▶ [Directions for this task]:
Give back word for word every line from the one that includes "theorem run_succ_eq_next (n" through the last line of the listing, and nothing besides.

----

-- ==== Sys2Proof/Laws/Run.lean ====
section
/-! SUPPORT. Runs of several steps, one step at a time. -/

namespace Sys2Proof.Machine

theorem run_zero (s : State) : Host.Core.run Sys2Proof.core 0 s = .next s := rfl

/-- A run whose first step answers a next state goes on from there. -/
theorem run_succ_of_next (n : Nat) (s t : State) (h : step s = .next t) :
    Host.Core.run Sys2Proof.core (n + 1) s = Host.Core.run Sys2Proof.core n t := by
  have hs : Sys2Proof.core.step s = .next t := h
  simp only [Host.Core.run, hs]

/-- A run that answers a next state has a first step that does. -/
theorem run_succ_eq_next (n : Nat) (s t : State)
    (h : Host.Core.run Sys2Proof.core (n + 1) s = .next t) :
    ∃ u, step s = .next u ∧ Host.Core.run Sys2Proof.core n u = .next t := by
  rcases outcome_next_or_refused (step s) with ⟨u, hu⟩ | ⟨r, hr⟩
  · exact ⟨u, hu, (run_succ_of_next n s u hu).symm.trans h⟩
  · have hs : Sys2Proof.core.step s = .refused r := hr
    simp only [Host.Core.run, hs, reduceCtorEq] at h

end Sys2Proof.Machine
end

----

▶ [Exercise output]:
theorem run_succ_eq_next (n : Nat) (s t : State)
    (h : Host.Core.run Sys2Proof.core (n + 1) s = .next t) :
    ∃ u, step s = .next u ∧ Host.Core.run Sys2Proof.core n u = .next t := by
  rcases outcome_next_or_refused (step s) with ⟨u, hu⟩ | ⟨r, hr⟩
  · exact ⟨u, hu, (run_succ_of_next n s u hu).symm.trans h⟩
  · have hs : Sys2Proof.core.step s = .refused r := hr
    simp only [Host.Core.run, hs, reduceCtorEq] at h

end Sys2Proof.Machine
end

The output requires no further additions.